The number of positive integer $a,b,c$ satisfying $$a^{b^c}b^{c^a}c^{a^b}=5abc$$ is __
$$a^{b^{c}-1}b^{c^{a}-1}c^{a^{b}-1}=5$$ Since five is prime number so the possible value$a^{b^{c}-1},b^{c^{a}-1},c^{a^{b}-1}$ become $1,1,5$ or $1,5,1$ or $5,1,1$.
Now,I am only solving for $1,1,5$ $$a^{b^{c}-1}=1\qquad b^{c^{a}-1}=1 \qquad c^{a^{b}-1}=5 $$ Now solving these will be yield me satisfying integers.

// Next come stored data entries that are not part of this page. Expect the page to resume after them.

-- ==== Sys2Proof/Machine/FrameRx.lean ====
section
/-! DEFINITION. The frame parser (spec/43_frame_rx.md): the byte read, the drain, the expected-frame reader in its two
modes, the read operations and the event poll. Causes are found in the order of R176: the operand bounds, the channel,
then the fields in wire order. -/

namespace Sys2Proof.Machine

/-- The six validated fields of a register read response, in wire order (R142). -/
def expectedReg (s : State) (cmd addr n : Byte) : List (Field × Nat) :=
  [(.headerHigh, s.hdrH.toNat), (.headerLow, s.hdrL.toNat), (.length, n.toNat + 3), (.command, cmd.toNat),
    (.address, addr.toNat), (.count, n.toNat)]

/-- The seven validated fields of a variable read response, in wire order (R143). -/
def expectedVar (s : State) (cmd : Byte) (addr : Word) (n : Byte) : List (Field × Nat) :=
  [(.headerHigh, s.hdrH.toNat), (.headerLow, s.hdrL.toNat), (.length, 2 * n.toNat + 4), (.command, cmd.toNat),
    (.addressHigh, (highByte addr).toNat), (.addressLow, (lowByte addr).toNat), (.count, n.toNat)]

/-- `readExpectedFrame`, register mode (R142): after the last match, `n` data bytes that are not validated. -/
def readExpectedReg (cmd addr n : Byte) (s : State) : Attempt (List Byte) :=
  if maxRegReadLen < n.toNat then .refuse .lengthOverflow
  else if s.attached then
    (validate (expectedReg s cmd addr n) s).andThen fun _ s =>
      let r := readBytes n.toNat s
      .ok r.1 r.2
  else .fail .transportNotReady s

/-- `readExpectedFrame`, variable mode (R143). -/
def readExpectedVar (cmd : Byte) (addr : Word) (n : Byte) (s : State) : Attempt (List Word) :=
  if maxVarReadWords < n.toNat then .refuse .lengthOverflow
  else if s.attached then
    (validate (expectedVar s cmd addr n) s).andThen fun _ s =>
      let r := readWords n.toNat s
      .ok r.1 r.2
  else .fail .transportNotReady s

/-- `readRegister` (R144): drain, request, response. -/
def readRegister (addr n : Byte) (s : State) : Attempt (List Byte) :=
  if maxRegReadLen < n.toNat then .refuse .lengthOverflow
  else
    (drainInput s).andThen fun _ s =>
      (sendFrameHeader cmdRegRead 3 s).andThen fun _ s =>
        (sendByte addr s).andThen fun _ s =>
          (sendByte n s).andThen fun _ s => readExpectedReg cmdRegRead addr n s

/-- `readVariable` (R147): drain, request, response. -/
def readVariable (addr : Word) (n : Byte) (s : State) : Attempt (List Word) :=
  if maxVarReadWords < n.toNat then .refuse .lengthOverflow
  else
    (drainInput s).andThen fun _ s =>
      (sendFrameHeader Config.cmdVarRead 4 s).andThen fun _ s =>
        (sendWord addr s).andThen fun _ s =>
          (sendByte n s).andThen fun _ s => readExpectedVar Config.cmdVarRead addr n s

/-- The rest of an event frame after its first byte (R150): header low (compared only if `POLL_CHECK_HDR_L`), length,
command, address, count, then "always consumed" words, the first `maxWords` of them stored; the length is tested last,
on `nat` (D15). The cause of a header low mismatch is not named by R170: log entry 5. -/
def pollFrame (maxWords : Byte) (s : State) : Attempt DeviceEvent :=
  let low := rbt s
  if low.byte ≠ s.hdrL ∧ Config.pollCheckHdrL = true then .fail (.mismatch .headerLow) low.state
  else
    let len := rbt low.state
    let cmd := rbt len.state
    let high := rbt cmd.state
    let addrLow := rbt high.state
    let n := rbt addrLow.state
    let data := readWords n.byte.toNat n.state
    if len.byte.toNat = 4 + 2 * n.byte.toNat then
      .ok ⟨cmd.byte, packWord high.byte addrLow.byte, n.byte, data.1.take maxWords.toNat⟩ data.2
    else .fail .lengthMismatch data.2

/-- `pollEvent` (R150): non-blocking up to its first byte, which is taken with `RXPOP()`. -/
def pollEvent (maxWords : Byte) (s : State) : Attempt DeviceEvent :=
  if s.attached then
    match s.sync.rxq with
    | [] => .fail .noData s.sync
    | b :: later =>
      if b ≠ s.hdrH then .fail .notHeader { s.sync with rxq := later }
      else pollFrame maxWords { s.sync with rxq := later }
  else .fail .transportNotReady s

/-- The ghost cause of a bare `RBT()` (R170, R171, R172). -/
def byteReadCause (s : State) (r : ByteRead) : Cause :=
  if s.attached then if r.timedOut then .timeoutWithinRead else .none else .transportNotReady

/-- `readByteWithTimeout` (R140): a byte and nothing else, "no timeout flag, no error result". -/
def execReadByteWithTimeout (s : State) : Result :=
  whenConstructed s (.next ((rbt s).state.answer (.byte (rbt s).byte) (byteReadCause s (rbt s))))

/-- `drainInput` (R141): "it has no result at all"; without a channel, no effect (R171). -/
def execDrainInput (s : State) : Result :=
  whenConstructed s
    (if s.attached then deliver .nothing (fun _ => .nothing) (drainInput s)
      else takeFailure .nothing .transportNotReady s)

/-- `readExpectedFrame`, register mode (R142). -/
def execReadExpectedFrameReg (cmd addr n : Byte) (s : State) : Result :=
  whenConstructed s (deliver .failed .bytes (readExpectedReg cmd addr n s))

/-- `readExpectedFrame`, variable mode (R143). -/
def execReadExpectedFrameVar (cmd : Byte) (addr : Word) (n : Byte) (s : State) : Result :=
  whenConstructed s (deliver .failed .words (readExpectedVar cmd addr n s))

/-- `readRegister` (R144). -/
def execReadRegister (addr n : Byte) (s : State) : Result :=
  whenConstructed s (deliver .failed .bytes (readRegister addr n s))

/-- `readRegisterByte` (R145): "0 on failure", of either kind. -/
def execReadRegisterByte (addr : Byte) (s : State) : Result :=
  whenConstructed s (deliver (.byte 0) (fun data => .byte (data.getD 0 0)) (readRegister addr 1 s))

/-- `readRegisterWord` (R146): the first byte is the high byte. -/
def execReadRegisterWord (addr : Byte) (s : State) : Result :=
  whenConstructed s (deliver (.word 0) (fun data => .word (packWord (data.getD 0 0) (data.getD 1 0))) (readRegister addr 2 s))

/-- `readVariable` (R147). -/
def execReadVariable (addr : Word) (n : Byte) (s : State) : Result :=
  whenConstructed s (deliver .failed .words (readVariable addr n s))

/-- `readVariableWord` (R148). -/
def execReadVariableWord (addr : Word) (s : State) : Result :=
  whenConstructed s (deliver (.word 0) (fun ws => .word (ws.getD 0 0)) (readVariable addr 1 s))

/-- `getRTC` (R149): seven bytes from the "now" address, decoded with clamping. -/
def execGetRTC (s : State) : Result :=
  whenConstructed s (deliver .failed (fun data => .dateTime (fromBCD (dt7OfBytes data))) (readRegister Config.rtcNowAddr 7 s))

/-- `pollEvent` (R150): `some ev` or `none`. -/
def execPollEvent (maxWords : Byte) (s : State) : Result :=
  whenConstructed s (deliver .noEvent .event (pollEvent maxWords s))

end Sys2Proof.Machine
end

I just want to know, is there any other formal way to do so? Above work is just for that I have tried the question.
If $a,b,c\geq2$, then $a^{b^c} \geq a^4 \geq 8a$, $b^{c^a} \geq b^4 \geq 8b$, $c^{a^b} \geq c^4 \geq 8c$, so $$a^{b^c}b^{c^a}c^{a^b} \geq 512abc > 5abc$$
So $a=1$, $b=1$, or $c=1$. You can handle these cases easily.
I'll just do $c=1$ (rest goes similarily), which gives: $a^bb=5ab$, so $a^b=5a$, which means that $a=5$ and $b=2$.
Your work is fine, by the way.